Printo Tom

Posted on May 14

The AI system that worked in staging destroyed us in production. Here's what we missed.

#ai #architecture #llm #lessonslearned

I've been a software and enterprise architect for over twelve years. I've shipped pricing platforms, fraud detection systems, and order management infrastructure at scale — most recently at one of the UK's largest retailers. I say that not to flex, but to explain why I'm writing this post with a specific kind of frustration.

Because almost every article I read about AI in enterprise sounds like it was written by someone who has never been paged at 2am because an LLM-backed pricing rule marked 40,000 product lines as zero.

So here's what actually happens when you put AI into systems where the decisions have consequences.

The staging trap

Staging environments lie. They lie about load, they lie about data shape, and — critically for AI systems — they lie about context drift.

Context drift is when the world changes between the moment you assembled the input to your model and the moment the model's output takes effect. In a pricing engine, that gap can be milliseconds. In those milliseconds: a competitor might have repriced, a promotional rule might have fired, a stock threshold might have been crossed.

What this looks like in practice: your orchestrator assembles context — product cost, margin floor, competitor price, stock level — and sends it to the model.

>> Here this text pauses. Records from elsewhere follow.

-- ==== Sys2Proof/Machine/Step.lean ====
section
/-! DEFINITION. One step of the machine: the turn's agent moves (spec 00 R10). -/

namespace Sys2Proof.Machine

/-- The framer's turn: the unit it handles runs; without one, the sequencer's own step. -/
def framerTurn (s : State) : Host.Outcome State Fault Refusal :=
  match fetchUnit s with
  | some i => exec i s
  | none => .next (sequencerStep s)

/-- The host's turn: the command at the port is accepted and runs, or waits. -/
def hostTurn (s : State) : Host.Outcome State Fault Refusal :=
  match fetchCommand s with
  | some (i, s1) => exec i s1
  | none => .next s

/-- The step of the agent whose turn it is. -/
def takeTurn (t : Turn) (s : State) : Host.Outcome State Fault Refusal :=
  match t with
  | .framer => framerTurn s
  | .host => hostTurn s
  | .withdraw => .next (withdrawCommand s)
  | .peer b => .next (s.peerArrive b)
  | .time line => .next (timeTick line s)
  | .reset platformRxq => .next (applyReset platformRxq s)

/-- One step: the next turn, taken. -/
def step (s : State) : Host.Outcome State Fault Refusal :=
  takeTurn (nextTurn s).1 (nextTurn s).2

/-- The state in which the very next step handles the word `w` of a table row of `nbits` bits (log 12). A word the
decoder refuses leaves the state as it is. -/
def State.withFetchWord (s : State) (nbits w : Nat) : State :=
  match decodeTableWord nbits w with
  | some i => placeUnit i w s
  | none => s

end Sys2Proof.Machine
end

The model reasons and returns a recommended price. Validation passes. But by the time you write to the pricing store, the stock level has changed and the margin floor has been updated by a concurrent batch job. The model's recommendation was correct for a world that no longer exists.

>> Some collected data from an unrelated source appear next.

-- ==== Sys2Proof/Tests/Slice0.lean ====
section
/-! SUPPORT. Own tests: the WellFormed smoke test, words written out from the spec's encodings, one step per
instruction from the vectors of spec 95 and the examples of the rules, and a witness of the hypotheses of every
obligation that has some. -/

namespace Sys2Proof.Tests

open Sys2Proof.Machine

/-! ### Small states -/

/-- A chip with a short handshake interval (F_CLK = 10 Hz gives one tick) and no wrapper. -/
def chip : Params :=
  { fClk := 10, hsTimeoutCount := 0, rxDepth := none, rxCountW := 3, uartWrapper := false, txBuffer := 0 }

/-- A state of that chip: the registers of reset but for the ones given. -/
def st (sync : Bool) (phase : Phase) (rxq : List Byte) : State :=
  { State.reset with sync := sync, phase := phase, rxq := rxq, baud := 19200, params := chip }

/-- A synchronized session in IDLE with these bytes buffered. -/
def session (rxq : List Byte) : State := st true .idle rxq

/-- RX_WAIT with this key. -/
def waiting (key : Key) (rxq : List Byte) : State := { st true .rxWait rxq with keyReg := key }

/-- The same state with these turns next. -/
def turning (s : State) (ts : List Turn) : State := { s with turns := ts }

/-- The same state with these commands presented. -/
def asking (s : State) (cs : List CommandWord) : State := { s with hostCmds := cs }

/-- The same state with the wrapper built and this F_CLK. -/
def wired (s : State) (fClk : Nat) : State := { s with params := { chip with fClk := fClk, uartWrapper := true } }

/-- The next state, if there is one. -/
def next? (o : Host.Outcome State Fault Refusal) : Option State :=
  match o with
  | .next s => some s
  | .fault _ => none
  | .refused _ => none

/-- One observation of the next state. -/
def sees {α : Type} (o : Host.Outcome State Fault Refusal) (f : State → α) : Option α := (next? o).map f

/-! ### WellFormed refuses each ill-formed term (R90, R92, R97, R131, R132) -/

theorem test_wf_refuses_decInt_reserved : (Instr.decInt 0).wellFormed = false := by decide
theorem test_wf_refuses_decInt_odd : (Instr.decInt 3).wellFormed = false := by decide
theorem test_wf_refuses_decFlt_even : (Instr.decFlt 2).wellFormed = false := by decide
theorem test_wf_refuses_hsOther_sentinel : (Instr.hsOther 0x24).wellFormed = false := by decide
theorem test_wf_refuses_encInt_odd : (Instr.encInt 3 300).wellFormed = false := by decide
theorem test_wf_refuses_encFlt_even : (Instr.encFlt 2 0x3FC00000).wellFormed = false := by decide

/-! ### Words written out from the spec's encodings -/

/-- The key rows of R97: 0x0000, an even key with a low byte of 0 (R91), the largest odd key. -/
theorem test_decode_keys :
    decodeTableWord 16 0x0000 = some .decKey0 ∧ decodeTableWord 16 0x0100 = some (.decInt 0x0100) ∧
      decodeTableWord 16 0xFFFF = some (.decFlt 0xFFFF) := by decide

/-- The handshake rows of R97: 0x24, and its neighbours. -/
theorem test_decode_handshake :
    decodeTableWord 8 0x24 = some .hsSentinel ∧ decodeTableWord 8 0x25 = some (.hsOther 0x25) ∧
      decodeTableWord 8 0x00 = some (.hsOther 0) := by decide

/-- FI of R83, bit by bit: value 300, key 2; FF: pattern 0x3FC00000, key 3; the sentinel of R80. -/
theorem test_decode_outbound :
    decodeTableWord 32 0b0000000100101100_0000000000000010 = some (.encInt 2 300) ∧
      decodeTableWord 48 0b00111111110000000000000000000000_0000000000000011 = some (.encFlt 3 0x3FC00000) ∧
      decode .encode [0x24] = .ok .hsTx := by decide

/-- CMD of R95, bit by bit: val, key, tag, op of vector S1; and the words of S2. -/
theorem test_decode_sends :
    decodeTableWord 56 0b00000000000000000000000100101100_0000000000000010_0_01 = some (.sendI 2 300) ∧
      decodeTableWord 56 0x9600011 = some (.sendI 2 300) ∧
      decodeTableWord 56 0x1FE000000001D = some (.sendF 3 0x3FC00000) := by decide

/-- Ignored fields of OPEN and RECV (95, 2.2), the reserved opcode with junk fields (X10). -/
theorem test_decode_ignored_fields :
    decodeTableWord 56 0x6F56DF77891A4 = some .openLink ∧ decodeTableWord 56 0x7FFFFFFFFFFFE = some .recv ∧
      decodeTableWord 56 0x7FFFFFFFFFFFF = some .cmdReserved := by decide

/-- Rejections by name: an odd key in four bytes, an even one in six, a byte that is no outbound unit, three bytes,
bits above CW[50]. -/
theorem test_decode_rejects :
    decode .encode [0x03, 0x00, 0x2C, 0x01] = .error .oddKeyInIntegerFrame ∧
      decode .encode [0x02, 0, 0, 0, 0, 0] = .error .evenKeyInFloatFrame ∧
      decode .encode [0x25] = .error .notTheSentinel ∧ decode .wireFrame [1, 2, 3] = .error .wrongLength ∧
      decode .command [0, 0, 0, 0, 0, 0, 0x08] = .error .bitsAboveCommandWord := by decide

/-- The encoder's words of vectors E1, E2 and of the sentinel. -/
theorem test_encode :
    commandWord 0xFFFF 65534 false 1 = 0x7FFFFFFF1 ∧ encodeCommand (.sendF 65535 0x80000000) = 0x400000007FFFD ∧
      encode .hsTx = [0x24] := by decide

/-! ### One step per instruction -/

/-- D4: key 0 consumes the two key bytes only. -/
theorem test_decKey0 :
    sees (exec .recv (session [0, 0, 0x2C, 0x01])) (fun t => (t.status, t.phase, t.rxq)) =
      some (.noMessage, .idle, [0x2C, 0x01]) := by decide

/-- D10: -32768. -/
theorem test_decInt :
    sees (exec (.decInt 4) (waiting 4 [0x00, 0x80])) (fun t => (t.rxKey, t.rxTag, t.rxVal, t.status, t.rxq)) =
      some (4, .integer, 0xFFFF8000, .ok, []) := by decide

/-- D8: three of four value bytes are not taken early. -/
theorem test_decFlt_holds :
    sees (exec (.decFlt 3) (waiting 3 [0x00, 0x00, 0xC0])) (fun t => (t.phase, t.rxq)) =
      some (.rxWait, [0x00, 0x00, 0xC0]) := by decide

/-- D13: a NaN's payload is kept. -/
theorem test_decFlt :
    sees (exec (.decFlt 1) (waiting 1 [0x01, 0x00, 0xC0, 0x7F])) (fun t => (t.rxKey, t.rxTag, t.rxVal, t.status)) =
      some (1, .float, 0x7FC00001, .ok) := by decide

/-- H3: one sentinel consumed, one stale. -/
theorem test_hsSentinel :
    sees (exec .hsSentinel (st false .hsScan [0x24, 0x24])) (fun t => (t.sync, t.status, t.phase, t.rxq)) =
      some (true, .ok, .idle, [0x24]) := by decide

/-- H2: a stray byte is dropped and the scan goes on. -/
theorem test_hsOther :
    sees (exec (.hsOther 0x41) (st false .hsScan [0x41, 0x24, 0x02, 0x00])) (fun t => (t.sync, t.phase, t.rxq)) =
      some (false, .hsScan, [0x24, 0x02, 0x00]) := by decide

/-- R131: four sentinel-valued bytes. -/
theorem test_encInt : sees (exec (.encInt 0x2424 0x2424) (session [])) (·.txq) = some [0x24, 0x24, 0x24, 0x24] := by
  decide

/-- R132: the source's example. -/
theorem test_encFlt :
    sees (exec (.encFlt 3 0x3FC00000) (session [])) (·.txq) = some [0x03, 0x00, 0x00, 0x00, 0xC0, 0x3F] := by decide

/-- R111: the first sentinel. -/
theorem test_hsTx :
    sees (exec .hsTx (st false .hsSend [])) (fun t => (t.txq, t.hsCount, t.phase)) = some ([0x24], 1, .hsScan) := by
  decide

The fix isn't faster models. It's a snapshot contract: a bounded, versioned, immutable view of state captured at orchestration time and passed all the way through to the action layer. Every downstream system confirms against the snapshot version before committing. If the snapshot is stale, you abort and re-orchestrate.

This pattern is borrowed directly from event sourcing. Most AI architects I've met have never heard of it.

Fraud signals don't behave like pricing signals — and that matters architecturally

One of the most useful things I've done is build both a fraud detection system and a pricing platform, because the contrast forces architectural clarity.

Fraud signals are high-frequency, low-latency, and the cost of a false negative is asymmetric — you can recover from a false positive (apologise to a good customer) but you can't unwind a fraudulent transaction. This pushes the architecture toward fail-closed defaults: when confidence is low, decline and escalate.

Pricing signals are lower frequency, higher context, and the cost structure is different — a bad price for 10 minutes on a low-velocity SKU costs less than a declined checkout. This pushes toward fail-open defaults with aggressive post-hoc monitoring.

The point is that "AI system" is not a single architecture. The trust posture of your validation layer, your fallback strategy, your human-in-the-loop gates — all of these should be derived from the asymmetry of your failure modes, not from a generic best-practice blog post (including this one).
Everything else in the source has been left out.